[Collected data entries]

____

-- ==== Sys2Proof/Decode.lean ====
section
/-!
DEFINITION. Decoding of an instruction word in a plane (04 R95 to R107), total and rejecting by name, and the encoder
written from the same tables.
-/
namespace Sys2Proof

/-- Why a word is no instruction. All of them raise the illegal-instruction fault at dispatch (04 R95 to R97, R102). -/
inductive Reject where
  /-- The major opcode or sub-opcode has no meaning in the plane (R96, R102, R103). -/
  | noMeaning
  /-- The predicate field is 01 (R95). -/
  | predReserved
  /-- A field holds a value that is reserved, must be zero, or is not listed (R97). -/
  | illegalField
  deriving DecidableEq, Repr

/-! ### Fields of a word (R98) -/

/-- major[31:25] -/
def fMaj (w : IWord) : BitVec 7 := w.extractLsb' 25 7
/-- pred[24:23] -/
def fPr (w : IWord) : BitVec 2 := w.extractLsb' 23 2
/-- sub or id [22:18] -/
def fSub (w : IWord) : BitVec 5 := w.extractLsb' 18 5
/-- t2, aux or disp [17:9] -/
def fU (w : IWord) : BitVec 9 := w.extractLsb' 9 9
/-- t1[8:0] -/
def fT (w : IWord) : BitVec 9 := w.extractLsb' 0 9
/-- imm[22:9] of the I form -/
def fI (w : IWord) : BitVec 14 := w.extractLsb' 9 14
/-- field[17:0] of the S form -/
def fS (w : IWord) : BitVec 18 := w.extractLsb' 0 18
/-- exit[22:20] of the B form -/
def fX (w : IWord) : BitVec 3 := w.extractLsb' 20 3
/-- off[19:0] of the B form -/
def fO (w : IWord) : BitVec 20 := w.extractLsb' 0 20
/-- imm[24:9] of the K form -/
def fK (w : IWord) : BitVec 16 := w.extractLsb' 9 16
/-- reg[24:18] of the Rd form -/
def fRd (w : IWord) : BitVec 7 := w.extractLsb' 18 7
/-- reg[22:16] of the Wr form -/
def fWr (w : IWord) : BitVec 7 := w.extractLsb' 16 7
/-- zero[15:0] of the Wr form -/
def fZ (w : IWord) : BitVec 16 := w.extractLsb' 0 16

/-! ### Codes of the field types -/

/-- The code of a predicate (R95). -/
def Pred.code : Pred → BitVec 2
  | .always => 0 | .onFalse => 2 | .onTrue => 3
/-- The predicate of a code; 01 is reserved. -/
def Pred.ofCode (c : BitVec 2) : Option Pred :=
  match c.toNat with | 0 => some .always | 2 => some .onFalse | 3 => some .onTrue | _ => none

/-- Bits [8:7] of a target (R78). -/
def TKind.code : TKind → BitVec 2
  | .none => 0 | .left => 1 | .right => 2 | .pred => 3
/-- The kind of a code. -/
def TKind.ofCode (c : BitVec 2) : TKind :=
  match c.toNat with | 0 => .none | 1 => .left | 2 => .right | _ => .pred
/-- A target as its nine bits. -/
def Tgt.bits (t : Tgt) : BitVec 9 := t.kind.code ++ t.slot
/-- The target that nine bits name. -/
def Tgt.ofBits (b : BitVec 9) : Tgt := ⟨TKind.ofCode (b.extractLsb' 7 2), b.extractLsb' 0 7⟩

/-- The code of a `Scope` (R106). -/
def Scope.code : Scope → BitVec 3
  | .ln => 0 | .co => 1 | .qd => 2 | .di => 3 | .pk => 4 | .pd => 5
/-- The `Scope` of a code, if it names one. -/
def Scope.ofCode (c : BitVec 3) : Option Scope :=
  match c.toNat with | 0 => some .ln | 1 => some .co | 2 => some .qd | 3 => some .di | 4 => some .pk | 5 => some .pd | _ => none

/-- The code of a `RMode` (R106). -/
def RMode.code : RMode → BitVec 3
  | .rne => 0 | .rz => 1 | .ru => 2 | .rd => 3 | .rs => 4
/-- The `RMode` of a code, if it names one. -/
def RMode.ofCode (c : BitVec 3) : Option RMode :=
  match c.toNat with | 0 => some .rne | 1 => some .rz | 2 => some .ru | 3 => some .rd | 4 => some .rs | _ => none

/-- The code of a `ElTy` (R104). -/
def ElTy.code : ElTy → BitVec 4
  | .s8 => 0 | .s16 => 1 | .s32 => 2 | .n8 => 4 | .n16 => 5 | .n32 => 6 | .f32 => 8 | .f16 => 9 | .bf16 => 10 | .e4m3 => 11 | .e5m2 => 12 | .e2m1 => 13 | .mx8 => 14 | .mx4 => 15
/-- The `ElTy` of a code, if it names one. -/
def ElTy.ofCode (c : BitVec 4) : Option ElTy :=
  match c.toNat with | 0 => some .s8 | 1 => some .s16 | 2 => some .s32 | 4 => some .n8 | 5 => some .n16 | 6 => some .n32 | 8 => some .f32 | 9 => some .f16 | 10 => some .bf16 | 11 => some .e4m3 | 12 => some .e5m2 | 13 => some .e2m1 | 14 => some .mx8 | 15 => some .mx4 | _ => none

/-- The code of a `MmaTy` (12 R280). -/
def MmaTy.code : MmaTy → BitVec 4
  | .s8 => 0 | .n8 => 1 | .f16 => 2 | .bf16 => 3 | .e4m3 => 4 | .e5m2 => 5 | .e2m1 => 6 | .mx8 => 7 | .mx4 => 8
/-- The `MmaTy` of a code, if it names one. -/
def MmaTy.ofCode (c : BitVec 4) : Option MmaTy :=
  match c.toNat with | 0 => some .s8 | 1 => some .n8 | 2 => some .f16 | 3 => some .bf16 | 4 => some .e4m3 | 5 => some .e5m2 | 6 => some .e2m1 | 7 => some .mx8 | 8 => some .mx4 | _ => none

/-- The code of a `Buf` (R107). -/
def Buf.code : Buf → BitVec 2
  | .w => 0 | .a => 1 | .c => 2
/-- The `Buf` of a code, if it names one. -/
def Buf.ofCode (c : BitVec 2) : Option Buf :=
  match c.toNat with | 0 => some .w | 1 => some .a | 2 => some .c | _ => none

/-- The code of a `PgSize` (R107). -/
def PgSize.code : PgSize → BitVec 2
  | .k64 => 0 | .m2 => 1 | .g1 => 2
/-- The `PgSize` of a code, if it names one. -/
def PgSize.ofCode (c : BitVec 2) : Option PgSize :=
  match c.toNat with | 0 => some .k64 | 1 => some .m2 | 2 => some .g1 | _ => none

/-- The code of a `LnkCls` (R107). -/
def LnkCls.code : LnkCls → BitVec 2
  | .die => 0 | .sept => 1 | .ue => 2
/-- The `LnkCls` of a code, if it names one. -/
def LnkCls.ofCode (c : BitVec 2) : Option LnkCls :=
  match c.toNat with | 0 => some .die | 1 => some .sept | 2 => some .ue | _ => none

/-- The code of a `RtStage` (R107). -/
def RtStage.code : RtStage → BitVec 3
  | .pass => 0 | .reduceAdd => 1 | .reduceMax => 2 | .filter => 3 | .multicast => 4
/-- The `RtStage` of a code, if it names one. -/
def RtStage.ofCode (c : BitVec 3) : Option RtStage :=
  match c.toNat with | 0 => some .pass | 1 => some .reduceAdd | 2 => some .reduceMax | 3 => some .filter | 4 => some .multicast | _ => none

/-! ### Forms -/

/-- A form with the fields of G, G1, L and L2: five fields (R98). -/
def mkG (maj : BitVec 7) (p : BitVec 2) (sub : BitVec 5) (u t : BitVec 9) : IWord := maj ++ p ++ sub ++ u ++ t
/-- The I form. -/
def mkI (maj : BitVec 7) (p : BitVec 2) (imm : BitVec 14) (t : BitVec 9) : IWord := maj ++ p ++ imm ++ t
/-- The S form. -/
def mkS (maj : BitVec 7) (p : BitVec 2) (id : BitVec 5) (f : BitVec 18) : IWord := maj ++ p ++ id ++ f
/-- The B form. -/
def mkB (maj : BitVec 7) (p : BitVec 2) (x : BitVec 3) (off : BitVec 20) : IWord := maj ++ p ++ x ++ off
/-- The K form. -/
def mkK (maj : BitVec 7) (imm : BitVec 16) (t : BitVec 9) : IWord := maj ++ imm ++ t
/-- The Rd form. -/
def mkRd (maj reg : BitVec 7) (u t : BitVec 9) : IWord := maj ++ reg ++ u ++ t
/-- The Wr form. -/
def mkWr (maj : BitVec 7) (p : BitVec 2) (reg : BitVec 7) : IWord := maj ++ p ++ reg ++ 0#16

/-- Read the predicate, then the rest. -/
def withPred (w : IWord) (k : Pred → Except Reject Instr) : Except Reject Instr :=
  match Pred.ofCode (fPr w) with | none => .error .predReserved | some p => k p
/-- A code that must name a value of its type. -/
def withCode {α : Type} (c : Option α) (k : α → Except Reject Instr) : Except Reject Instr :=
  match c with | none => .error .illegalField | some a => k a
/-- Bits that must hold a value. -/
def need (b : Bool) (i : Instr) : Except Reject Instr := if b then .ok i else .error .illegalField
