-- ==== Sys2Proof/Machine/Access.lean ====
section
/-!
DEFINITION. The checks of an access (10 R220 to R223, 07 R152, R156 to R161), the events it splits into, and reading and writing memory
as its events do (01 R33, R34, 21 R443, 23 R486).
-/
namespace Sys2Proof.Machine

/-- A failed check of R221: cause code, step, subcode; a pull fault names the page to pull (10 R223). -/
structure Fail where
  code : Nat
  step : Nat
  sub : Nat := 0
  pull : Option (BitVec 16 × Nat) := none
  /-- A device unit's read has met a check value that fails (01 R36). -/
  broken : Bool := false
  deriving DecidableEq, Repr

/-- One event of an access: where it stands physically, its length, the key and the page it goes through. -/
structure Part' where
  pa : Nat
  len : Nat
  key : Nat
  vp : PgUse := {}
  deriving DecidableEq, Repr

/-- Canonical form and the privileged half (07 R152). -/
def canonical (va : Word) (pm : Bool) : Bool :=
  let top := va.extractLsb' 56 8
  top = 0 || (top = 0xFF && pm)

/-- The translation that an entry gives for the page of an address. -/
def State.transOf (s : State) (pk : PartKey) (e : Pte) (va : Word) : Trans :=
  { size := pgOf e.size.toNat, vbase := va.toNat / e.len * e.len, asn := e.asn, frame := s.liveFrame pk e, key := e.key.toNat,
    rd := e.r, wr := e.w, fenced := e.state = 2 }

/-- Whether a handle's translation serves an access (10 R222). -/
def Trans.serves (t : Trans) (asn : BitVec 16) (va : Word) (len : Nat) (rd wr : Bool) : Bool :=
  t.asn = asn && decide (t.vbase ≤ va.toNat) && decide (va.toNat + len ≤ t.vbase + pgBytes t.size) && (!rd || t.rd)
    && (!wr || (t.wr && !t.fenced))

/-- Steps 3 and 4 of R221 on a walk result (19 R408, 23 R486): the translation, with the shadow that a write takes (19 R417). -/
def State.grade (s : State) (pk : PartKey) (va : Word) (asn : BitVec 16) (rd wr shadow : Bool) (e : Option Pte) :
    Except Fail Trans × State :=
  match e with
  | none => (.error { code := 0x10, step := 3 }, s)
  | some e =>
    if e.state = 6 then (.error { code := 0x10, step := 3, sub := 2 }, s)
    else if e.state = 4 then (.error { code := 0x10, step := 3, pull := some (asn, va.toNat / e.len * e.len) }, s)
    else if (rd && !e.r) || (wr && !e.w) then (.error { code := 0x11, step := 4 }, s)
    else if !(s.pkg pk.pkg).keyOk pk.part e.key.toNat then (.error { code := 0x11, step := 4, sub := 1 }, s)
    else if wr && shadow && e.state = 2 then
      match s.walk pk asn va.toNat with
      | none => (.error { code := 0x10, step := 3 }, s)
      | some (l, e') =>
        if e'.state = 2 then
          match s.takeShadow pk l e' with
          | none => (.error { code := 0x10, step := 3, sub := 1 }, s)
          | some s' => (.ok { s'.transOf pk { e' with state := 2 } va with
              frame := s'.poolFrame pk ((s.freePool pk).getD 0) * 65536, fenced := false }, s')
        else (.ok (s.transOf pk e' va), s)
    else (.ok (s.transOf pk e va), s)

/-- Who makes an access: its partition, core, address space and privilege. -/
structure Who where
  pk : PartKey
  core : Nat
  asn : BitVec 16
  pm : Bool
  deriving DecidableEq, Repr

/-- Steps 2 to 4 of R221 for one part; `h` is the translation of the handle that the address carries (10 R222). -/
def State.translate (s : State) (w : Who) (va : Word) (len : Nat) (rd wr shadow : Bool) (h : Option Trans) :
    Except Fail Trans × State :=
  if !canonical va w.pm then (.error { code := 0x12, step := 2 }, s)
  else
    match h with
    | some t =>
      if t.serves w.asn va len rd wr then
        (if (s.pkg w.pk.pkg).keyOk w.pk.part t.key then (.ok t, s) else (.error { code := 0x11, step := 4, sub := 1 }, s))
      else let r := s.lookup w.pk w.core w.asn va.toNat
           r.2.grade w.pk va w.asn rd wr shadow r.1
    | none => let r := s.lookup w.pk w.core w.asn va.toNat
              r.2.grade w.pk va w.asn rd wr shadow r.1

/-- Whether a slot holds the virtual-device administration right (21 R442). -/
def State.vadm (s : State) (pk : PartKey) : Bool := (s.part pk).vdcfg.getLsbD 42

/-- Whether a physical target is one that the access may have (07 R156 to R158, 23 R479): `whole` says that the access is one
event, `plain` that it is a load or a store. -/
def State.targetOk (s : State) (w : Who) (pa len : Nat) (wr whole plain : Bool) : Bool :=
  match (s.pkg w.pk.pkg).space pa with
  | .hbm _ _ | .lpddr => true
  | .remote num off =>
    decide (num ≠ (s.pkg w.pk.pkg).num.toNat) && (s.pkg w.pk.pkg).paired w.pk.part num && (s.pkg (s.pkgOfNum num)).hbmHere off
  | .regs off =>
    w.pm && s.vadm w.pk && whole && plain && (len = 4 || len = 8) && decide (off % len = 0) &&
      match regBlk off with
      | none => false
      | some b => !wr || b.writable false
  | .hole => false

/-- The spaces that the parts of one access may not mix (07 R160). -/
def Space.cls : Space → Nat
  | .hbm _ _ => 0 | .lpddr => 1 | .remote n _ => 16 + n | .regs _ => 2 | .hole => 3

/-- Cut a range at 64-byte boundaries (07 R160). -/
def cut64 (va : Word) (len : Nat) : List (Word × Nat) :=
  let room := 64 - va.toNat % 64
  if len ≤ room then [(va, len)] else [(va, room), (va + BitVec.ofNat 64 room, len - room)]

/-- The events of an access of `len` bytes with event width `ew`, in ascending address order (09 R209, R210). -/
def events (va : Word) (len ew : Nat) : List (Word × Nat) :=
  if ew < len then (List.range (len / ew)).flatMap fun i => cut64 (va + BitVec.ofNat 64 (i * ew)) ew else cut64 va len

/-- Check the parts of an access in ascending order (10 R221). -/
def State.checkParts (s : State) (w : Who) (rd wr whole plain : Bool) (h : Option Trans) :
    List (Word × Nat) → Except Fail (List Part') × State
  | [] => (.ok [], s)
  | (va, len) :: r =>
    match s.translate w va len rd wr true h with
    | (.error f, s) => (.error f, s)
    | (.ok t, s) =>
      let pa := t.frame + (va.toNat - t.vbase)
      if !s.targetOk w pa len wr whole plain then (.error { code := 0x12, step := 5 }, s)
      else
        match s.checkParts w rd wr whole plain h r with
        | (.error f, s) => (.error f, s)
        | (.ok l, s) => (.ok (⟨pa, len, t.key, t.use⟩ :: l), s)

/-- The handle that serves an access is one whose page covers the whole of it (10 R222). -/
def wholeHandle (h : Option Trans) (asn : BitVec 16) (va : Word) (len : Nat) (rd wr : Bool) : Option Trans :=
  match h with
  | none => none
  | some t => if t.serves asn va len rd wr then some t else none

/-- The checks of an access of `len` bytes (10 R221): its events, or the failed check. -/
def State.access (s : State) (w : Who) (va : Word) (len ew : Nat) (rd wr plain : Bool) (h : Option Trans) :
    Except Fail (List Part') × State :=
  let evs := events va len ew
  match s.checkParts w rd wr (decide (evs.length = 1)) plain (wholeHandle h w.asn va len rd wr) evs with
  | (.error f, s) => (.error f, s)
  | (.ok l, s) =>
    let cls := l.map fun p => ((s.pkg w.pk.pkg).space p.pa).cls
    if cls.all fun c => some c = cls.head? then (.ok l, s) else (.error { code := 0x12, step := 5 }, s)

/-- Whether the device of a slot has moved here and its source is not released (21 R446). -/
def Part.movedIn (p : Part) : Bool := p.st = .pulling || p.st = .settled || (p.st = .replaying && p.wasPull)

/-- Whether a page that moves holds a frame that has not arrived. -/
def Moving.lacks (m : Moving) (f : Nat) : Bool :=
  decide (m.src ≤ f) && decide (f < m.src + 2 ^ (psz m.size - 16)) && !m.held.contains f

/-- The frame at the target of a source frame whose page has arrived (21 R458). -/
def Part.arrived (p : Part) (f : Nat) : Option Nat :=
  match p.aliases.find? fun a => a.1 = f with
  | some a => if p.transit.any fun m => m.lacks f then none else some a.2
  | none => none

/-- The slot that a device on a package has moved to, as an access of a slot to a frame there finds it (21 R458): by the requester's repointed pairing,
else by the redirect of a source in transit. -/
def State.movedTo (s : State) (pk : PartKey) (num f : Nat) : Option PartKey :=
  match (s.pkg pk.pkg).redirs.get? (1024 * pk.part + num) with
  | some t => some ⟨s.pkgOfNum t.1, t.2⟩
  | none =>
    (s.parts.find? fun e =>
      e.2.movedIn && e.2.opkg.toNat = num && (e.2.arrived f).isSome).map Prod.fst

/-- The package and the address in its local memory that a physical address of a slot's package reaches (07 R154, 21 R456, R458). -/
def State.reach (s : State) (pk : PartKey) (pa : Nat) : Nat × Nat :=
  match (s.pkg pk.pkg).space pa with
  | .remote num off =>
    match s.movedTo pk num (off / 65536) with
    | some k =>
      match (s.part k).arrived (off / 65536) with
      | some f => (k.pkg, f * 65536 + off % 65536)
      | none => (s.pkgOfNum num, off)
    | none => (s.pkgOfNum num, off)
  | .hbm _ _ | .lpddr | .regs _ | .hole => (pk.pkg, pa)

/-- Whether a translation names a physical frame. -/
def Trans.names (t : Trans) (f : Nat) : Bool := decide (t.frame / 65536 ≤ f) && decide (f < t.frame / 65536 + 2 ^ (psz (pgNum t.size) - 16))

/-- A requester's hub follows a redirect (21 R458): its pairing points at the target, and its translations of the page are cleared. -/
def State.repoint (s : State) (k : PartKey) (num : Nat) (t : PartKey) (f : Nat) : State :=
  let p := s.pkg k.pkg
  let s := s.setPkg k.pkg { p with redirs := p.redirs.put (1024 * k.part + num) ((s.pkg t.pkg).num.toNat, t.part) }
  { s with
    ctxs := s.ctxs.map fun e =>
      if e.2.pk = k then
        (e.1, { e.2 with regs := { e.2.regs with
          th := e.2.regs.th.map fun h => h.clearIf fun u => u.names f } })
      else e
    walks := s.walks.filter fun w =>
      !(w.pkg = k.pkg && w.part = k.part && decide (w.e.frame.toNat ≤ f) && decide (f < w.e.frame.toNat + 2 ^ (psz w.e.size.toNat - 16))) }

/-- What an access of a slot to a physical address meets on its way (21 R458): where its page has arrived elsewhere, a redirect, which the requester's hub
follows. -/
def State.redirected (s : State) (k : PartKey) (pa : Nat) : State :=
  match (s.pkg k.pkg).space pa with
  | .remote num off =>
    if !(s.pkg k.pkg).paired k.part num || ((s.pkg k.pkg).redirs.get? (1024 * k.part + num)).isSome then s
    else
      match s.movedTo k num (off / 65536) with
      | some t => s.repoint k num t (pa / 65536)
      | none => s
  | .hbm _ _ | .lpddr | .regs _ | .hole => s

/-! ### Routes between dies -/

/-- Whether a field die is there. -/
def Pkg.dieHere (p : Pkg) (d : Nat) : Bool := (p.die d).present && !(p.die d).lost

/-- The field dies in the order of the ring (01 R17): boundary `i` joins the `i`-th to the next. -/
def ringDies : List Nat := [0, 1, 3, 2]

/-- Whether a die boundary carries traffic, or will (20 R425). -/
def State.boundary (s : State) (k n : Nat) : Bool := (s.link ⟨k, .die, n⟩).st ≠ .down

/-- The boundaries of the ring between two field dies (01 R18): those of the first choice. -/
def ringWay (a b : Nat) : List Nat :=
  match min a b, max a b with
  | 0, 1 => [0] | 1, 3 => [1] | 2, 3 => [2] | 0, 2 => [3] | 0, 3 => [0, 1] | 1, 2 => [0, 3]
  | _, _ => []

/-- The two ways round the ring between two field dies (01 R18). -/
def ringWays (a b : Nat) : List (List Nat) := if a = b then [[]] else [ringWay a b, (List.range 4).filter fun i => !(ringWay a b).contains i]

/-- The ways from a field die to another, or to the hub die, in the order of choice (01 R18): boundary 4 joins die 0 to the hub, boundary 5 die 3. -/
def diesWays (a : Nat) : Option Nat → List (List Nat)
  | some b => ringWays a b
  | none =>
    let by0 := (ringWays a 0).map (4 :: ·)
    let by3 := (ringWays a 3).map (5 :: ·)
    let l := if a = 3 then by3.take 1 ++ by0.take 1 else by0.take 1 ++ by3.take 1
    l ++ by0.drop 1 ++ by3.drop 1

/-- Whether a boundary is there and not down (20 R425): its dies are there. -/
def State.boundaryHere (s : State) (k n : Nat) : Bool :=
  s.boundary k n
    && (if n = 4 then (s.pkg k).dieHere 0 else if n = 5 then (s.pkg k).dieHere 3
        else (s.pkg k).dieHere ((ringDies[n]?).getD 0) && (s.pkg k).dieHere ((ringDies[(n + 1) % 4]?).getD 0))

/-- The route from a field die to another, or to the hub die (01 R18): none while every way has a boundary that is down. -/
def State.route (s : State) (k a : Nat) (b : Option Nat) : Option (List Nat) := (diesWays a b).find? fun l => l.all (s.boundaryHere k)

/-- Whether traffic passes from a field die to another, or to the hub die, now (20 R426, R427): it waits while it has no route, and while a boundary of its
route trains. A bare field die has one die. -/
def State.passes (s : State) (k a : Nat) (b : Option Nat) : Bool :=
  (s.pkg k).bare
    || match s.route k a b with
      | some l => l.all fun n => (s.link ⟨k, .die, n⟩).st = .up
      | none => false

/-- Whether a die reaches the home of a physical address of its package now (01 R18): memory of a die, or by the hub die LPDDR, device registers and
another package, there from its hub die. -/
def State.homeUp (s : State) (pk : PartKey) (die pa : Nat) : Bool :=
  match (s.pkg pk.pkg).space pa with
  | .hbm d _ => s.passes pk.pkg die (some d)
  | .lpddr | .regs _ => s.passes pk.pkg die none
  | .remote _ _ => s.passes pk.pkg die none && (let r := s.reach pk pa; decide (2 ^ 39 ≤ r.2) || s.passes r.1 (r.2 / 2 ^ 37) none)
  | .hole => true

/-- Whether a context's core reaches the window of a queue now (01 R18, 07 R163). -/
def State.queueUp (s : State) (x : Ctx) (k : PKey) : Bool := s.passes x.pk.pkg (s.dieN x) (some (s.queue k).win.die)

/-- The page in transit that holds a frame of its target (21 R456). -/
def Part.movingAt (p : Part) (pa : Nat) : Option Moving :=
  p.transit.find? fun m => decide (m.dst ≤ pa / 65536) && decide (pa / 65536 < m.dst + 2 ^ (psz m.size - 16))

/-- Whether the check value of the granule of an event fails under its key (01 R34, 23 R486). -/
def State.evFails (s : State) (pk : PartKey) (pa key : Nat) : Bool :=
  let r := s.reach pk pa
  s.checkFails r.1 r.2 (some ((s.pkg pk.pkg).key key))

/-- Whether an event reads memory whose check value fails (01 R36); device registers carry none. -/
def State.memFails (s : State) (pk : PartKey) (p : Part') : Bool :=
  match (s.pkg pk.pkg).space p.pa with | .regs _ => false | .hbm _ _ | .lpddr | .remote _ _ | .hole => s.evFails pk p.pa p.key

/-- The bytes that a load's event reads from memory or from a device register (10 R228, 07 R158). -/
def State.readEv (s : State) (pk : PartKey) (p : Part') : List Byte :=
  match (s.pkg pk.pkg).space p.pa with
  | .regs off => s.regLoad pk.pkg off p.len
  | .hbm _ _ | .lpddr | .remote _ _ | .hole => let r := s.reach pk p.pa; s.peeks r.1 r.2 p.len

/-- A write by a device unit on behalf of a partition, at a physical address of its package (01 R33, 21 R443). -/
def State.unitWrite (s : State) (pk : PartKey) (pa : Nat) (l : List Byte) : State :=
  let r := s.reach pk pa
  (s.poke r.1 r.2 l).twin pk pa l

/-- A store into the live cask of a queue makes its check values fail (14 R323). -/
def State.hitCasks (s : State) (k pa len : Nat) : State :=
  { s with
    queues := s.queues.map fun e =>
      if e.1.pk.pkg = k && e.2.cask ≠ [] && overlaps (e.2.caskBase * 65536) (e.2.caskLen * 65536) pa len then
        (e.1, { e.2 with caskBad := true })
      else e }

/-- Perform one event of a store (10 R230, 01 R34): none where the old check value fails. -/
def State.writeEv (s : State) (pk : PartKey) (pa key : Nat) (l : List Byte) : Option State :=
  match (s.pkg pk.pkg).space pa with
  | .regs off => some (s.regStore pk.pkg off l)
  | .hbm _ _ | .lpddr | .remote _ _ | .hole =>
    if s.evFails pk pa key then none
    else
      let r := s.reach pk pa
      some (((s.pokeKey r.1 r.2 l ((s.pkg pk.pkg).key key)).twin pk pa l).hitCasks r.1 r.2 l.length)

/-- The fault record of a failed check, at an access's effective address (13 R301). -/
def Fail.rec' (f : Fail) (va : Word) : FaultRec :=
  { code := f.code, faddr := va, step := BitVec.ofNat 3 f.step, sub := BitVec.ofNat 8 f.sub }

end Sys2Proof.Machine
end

____

TASK DESCRIPTION
Among the entries above, copy exactly only the lines starting with the one containing "size := pgOf" and going through the one containing "if e.state = 6", both ends included.

TASK SOLUTION
  { size := pgOf e.size.toNat, vbase := va.toNat / e.len * e.len, asn := e.asn, frame := s.liveFrame pk e, key := e.key.toNat,
    rd := e.r, wr := e.w, fenced := e.state = 2 }

/-- Whether a handle's translation serves an access (10 R222). -/
def Trans.serves (t : Trans) (asn : BitVec 16) (va : Word) (len : Nat) (rd wr : Bool) : Bool :=
  t.asn = asn && decide (t.vbase ≤ va.toNat) && decide (va.toNat + len ≤ t.vbase + pgBytes t.size) && (!rd || t.rd)
    && (!wr || (t.wr && !t.fenced))

/-- Steps 3 and 4 of R221 on a walk result (19 R408, 23 R486): the translation, with the shadow that a write takes (19 R417). -/
def State.grade (s : State) (pk : PartKey) (va : Word) (asn : BitVec 16) (rd wr shadow : Bool) (e : Option Pte) :
    Except Fail Trans × State :=
  match e with
  | none => (.error { code := 0x10, step := 3 }, s)
  | some e =>
    if e.state = 6 then (.error { code := 0x10, step := 3, sub := 2 }, s)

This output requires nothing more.